**Work request:** Check each line of the data for "effect" and select those that have it.
------------------------------
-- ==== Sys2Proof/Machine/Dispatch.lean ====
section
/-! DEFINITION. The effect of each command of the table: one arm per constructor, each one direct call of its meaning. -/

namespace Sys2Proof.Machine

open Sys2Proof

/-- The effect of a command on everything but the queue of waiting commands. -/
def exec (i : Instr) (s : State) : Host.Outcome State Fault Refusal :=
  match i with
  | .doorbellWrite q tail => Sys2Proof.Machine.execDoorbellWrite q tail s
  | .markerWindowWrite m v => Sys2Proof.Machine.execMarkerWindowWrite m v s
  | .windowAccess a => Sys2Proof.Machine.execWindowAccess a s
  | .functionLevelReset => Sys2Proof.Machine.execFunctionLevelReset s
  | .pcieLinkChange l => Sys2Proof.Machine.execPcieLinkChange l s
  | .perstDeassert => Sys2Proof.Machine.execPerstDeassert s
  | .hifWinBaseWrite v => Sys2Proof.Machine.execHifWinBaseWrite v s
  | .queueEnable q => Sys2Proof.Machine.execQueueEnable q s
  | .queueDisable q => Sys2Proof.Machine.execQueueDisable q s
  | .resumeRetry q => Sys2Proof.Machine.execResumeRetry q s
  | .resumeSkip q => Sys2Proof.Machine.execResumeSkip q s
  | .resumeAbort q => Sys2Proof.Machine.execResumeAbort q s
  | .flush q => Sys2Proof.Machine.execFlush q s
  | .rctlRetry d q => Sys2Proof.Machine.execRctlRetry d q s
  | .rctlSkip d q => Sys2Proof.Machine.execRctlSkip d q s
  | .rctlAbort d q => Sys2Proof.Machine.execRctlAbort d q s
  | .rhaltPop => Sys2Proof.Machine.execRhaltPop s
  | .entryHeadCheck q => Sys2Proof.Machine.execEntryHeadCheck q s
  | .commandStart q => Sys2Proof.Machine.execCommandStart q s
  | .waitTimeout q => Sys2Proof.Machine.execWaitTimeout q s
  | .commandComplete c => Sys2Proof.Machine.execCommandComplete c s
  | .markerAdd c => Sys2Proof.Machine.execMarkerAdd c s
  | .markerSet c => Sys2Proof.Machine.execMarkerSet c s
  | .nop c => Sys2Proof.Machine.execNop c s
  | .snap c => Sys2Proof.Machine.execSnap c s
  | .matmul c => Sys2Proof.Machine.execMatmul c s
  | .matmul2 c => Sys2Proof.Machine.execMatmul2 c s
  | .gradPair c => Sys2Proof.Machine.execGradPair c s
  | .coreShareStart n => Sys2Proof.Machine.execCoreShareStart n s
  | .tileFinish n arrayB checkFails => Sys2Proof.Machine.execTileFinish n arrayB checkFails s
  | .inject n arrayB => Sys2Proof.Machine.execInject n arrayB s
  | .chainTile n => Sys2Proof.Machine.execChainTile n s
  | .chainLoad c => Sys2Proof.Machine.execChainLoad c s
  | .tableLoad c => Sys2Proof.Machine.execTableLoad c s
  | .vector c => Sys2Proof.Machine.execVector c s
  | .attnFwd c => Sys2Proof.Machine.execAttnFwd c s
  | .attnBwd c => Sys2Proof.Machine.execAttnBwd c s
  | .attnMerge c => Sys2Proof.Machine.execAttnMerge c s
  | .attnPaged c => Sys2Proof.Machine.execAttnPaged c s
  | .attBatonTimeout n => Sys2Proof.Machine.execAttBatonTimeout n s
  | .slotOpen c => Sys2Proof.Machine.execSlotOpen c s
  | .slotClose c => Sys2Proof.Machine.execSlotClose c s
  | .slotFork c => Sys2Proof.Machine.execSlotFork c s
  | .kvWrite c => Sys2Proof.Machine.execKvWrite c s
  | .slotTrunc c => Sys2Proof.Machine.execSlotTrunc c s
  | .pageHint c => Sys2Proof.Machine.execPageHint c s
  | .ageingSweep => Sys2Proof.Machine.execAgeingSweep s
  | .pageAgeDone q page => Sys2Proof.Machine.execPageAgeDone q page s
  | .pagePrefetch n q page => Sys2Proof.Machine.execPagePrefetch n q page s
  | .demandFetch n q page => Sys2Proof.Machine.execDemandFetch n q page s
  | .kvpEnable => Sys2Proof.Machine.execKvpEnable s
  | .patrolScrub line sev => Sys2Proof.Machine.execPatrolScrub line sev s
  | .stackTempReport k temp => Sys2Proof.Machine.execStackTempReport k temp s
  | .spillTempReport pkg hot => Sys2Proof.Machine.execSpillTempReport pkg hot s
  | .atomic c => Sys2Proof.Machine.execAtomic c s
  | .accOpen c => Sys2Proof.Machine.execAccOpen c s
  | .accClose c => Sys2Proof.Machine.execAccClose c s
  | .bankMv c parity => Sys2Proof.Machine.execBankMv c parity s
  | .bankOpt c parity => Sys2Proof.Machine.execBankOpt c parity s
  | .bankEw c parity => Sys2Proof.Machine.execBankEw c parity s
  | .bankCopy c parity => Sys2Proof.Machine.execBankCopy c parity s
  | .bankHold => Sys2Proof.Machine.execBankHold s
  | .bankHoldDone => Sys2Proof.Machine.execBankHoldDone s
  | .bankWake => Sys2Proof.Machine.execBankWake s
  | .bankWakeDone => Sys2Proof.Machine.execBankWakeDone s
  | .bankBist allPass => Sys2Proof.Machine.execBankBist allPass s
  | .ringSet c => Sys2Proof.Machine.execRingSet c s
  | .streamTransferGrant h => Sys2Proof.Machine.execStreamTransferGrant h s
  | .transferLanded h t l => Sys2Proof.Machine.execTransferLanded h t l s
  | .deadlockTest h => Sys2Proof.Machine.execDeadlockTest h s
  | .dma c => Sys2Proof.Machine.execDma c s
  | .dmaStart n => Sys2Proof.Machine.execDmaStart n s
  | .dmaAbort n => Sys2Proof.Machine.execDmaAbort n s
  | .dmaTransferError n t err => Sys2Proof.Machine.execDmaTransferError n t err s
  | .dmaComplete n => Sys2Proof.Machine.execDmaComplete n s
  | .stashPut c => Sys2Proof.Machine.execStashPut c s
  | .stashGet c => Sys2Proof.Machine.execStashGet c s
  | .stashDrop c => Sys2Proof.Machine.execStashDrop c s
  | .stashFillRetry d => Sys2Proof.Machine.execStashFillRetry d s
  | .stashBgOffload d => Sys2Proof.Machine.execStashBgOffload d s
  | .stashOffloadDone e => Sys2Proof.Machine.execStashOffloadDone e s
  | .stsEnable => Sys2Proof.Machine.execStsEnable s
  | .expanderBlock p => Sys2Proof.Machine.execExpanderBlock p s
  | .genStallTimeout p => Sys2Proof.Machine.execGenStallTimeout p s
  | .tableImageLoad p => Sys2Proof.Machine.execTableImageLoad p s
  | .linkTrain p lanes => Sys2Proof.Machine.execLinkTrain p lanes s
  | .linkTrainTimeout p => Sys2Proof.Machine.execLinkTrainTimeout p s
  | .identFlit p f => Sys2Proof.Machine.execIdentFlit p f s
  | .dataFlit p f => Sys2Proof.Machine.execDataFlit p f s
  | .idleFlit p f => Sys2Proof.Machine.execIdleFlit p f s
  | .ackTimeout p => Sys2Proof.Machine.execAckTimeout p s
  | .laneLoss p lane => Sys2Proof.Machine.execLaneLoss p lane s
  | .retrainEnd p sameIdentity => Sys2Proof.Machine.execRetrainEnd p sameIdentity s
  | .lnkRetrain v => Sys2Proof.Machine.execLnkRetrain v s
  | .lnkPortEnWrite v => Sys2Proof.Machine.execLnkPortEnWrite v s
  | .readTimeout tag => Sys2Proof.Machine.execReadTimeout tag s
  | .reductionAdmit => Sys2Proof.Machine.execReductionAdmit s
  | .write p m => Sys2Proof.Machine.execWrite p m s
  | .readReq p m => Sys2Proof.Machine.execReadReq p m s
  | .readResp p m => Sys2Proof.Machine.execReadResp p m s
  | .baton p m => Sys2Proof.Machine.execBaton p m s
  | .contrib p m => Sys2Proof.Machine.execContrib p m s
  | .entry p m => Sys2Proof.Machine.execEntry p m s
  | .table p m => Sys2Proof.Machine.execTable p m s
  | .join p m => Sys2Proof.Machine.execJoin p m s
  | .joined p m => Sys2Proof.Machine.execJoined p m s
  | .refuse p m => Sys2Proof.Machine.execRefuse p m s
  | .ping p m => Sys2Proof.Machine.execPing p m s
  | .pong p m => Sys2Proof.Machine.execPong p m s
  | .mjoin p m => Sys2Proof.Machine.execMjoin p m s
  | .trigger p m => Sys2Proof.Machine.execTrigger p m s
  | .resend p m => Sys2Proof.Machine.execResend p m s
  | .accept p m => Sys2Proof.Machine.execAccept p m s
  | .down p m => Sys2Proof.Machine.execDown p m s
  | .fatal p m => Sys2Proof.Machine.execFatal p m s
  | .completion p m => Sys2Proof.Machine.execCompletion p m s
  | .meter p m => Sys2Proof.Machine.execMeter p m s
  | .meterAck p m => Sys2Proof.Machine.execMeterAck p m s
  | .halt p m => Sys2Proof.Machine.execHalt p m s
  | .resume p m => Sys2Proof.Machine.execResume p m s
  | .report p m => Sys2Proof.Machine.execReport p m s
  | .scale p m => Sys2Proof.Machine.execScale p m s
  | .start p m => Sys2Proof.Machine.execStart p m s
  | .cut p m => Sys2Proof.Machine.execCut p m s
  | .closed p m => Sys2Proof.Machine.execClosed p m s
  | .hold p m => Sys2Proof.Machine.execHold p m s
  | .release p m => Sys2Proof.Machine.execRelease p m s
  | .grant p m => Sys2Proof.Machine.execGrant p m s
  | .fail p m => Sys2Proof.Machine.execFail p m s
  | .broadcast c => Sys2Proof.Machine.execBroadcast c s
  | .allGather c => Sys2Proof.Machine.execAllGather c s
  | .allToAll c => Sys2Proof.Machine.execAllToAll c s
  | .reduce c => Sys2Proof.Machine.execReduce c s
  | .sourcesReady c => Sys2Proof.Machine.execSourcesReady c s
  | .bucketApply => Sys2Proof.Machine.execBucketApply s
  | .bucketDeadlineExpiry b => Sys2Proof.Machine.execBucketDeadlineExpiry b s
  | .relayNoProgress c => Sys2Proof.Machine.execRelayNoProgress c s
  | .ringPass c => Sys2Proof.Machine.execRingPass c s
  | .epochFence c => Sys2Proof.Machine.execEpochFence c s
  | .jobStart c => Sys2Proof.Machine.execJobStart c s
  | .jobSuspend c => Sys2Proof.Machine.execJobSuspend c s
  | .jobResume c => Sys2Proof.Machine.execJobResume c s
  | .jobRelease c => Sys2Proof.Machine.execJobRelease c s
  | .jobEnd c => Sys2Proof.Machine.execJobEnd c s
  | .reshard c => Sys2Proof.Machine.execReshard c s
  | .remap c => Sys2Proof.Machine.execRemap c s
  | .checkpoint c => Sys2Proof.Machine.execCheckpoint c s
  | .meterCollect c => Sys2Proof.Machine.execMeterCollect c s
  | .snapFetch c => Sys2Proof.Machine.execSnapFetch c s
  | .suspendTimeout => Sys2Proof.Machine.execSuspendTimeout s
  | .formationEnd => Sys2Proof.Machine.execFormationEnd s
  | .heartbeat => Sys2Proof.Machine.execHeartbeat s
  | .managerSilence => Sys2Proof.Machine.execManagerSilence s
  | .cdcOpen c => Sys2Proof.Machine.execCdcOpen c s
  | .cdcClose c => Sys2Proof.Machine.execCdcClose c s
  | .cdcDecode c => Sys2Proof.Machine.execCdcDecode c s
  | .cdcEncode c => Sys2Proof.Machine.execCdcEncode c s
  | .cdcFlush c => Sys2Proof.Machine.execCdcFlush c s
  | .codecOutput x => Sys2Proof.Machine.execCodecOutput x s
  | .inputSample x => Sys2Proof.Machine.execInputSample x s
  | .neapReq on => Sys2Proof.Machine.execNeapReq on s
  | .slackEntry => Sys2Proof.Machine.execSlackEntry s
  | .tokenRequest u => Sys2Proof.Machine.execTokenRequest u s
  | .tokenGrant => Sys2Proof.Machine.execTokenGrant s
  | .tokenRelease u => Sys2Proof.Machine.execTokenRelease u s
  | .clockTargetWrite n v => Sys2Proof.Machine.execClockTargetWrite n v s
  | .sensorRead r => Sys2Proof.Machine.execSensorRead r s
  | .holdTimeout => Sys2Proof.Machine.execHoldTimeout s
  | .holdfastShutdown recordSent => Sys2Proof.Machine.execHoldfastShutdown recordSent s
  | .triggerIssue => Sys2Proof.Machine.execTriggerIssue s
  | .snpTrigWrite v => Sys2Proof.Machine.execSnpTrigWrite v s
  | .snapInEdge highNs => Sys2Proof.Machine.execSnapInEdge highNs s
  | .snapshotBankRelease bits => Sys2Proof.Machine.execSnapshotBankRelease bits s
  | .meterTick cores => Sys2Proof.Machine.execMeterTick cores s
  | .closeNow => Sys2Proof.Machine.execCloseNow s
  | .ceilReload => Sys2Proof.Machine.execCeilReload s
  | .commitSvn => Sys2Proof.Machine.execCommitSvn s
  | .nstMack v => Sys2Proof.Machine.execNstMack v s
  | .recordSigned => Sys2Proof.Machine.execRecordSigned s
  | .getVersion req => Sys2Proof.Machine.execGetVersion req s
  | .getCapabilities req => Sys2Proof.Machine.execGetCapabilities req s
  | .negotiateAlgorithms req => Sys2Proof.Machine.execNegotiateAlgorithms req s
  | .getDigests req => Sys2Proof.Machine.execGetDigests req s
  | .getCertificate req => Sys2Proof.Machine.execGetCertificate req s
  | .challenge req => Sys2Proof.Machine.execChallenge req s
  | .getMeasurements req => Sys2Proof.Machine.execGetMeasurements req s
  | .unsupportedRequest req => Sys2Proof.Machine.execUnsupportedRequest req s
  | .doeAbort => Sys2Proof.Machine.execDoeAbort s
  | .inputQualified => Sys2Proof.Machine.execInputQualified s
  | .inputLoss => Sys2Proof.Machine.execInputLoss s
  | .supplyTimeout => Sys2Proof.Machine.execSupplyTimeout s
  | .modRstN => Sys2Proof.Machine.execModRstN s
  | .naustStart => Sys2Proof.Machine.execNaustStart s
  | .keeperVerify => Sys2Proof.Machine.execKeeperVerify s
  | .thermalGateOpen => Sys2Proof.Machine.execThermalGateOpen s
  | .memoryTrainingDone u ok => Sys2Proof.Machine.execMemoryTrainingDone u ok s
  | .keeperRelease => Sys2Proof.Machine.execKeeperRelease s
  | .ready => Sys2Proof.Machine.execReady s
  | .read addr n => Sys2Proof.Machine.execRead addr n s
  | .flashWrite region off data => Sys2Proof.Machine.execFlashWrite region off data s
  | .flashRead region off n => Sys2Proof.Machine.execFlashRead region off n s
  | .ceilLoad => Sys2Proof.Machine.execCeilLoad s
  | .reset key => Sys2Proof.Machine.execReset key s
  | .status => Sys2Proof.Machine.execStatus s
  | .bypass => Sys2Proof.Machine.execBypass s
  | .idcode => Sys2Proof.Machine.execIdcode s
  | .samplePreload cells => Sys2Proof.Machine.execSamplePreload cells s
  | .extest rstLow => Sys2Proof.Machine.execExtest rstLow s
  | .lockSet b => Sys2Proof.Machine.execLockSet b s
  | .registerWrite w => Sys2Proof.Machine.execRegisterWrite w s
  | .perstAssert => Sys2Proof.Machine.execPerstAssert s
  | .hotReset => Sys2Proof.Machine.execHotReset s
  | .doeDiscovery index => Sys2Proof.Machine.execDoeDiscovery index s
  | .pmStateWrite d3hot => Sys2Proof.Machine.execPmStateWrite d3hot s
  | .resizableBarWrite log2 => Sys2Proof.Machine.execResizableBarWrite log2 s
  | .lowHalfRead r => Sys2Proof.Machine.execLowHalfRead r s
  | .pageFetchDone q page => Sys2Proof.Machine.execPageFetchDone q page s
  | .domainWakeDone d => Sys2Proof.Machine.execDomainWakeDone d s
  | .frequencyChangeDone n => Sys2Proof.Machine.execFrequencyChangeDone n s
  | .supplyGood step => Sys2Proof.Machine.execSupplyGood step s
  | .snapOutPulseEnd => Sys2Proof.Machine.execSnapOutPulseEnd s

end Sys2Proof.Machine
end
------------------------------
**Response box:**
/-! DEFINITION. The effect of each command of the table: one arm per constructor, each one direct call of its meaning. -/
/-- The effect of a command on everything but the queue of waiting commands. -/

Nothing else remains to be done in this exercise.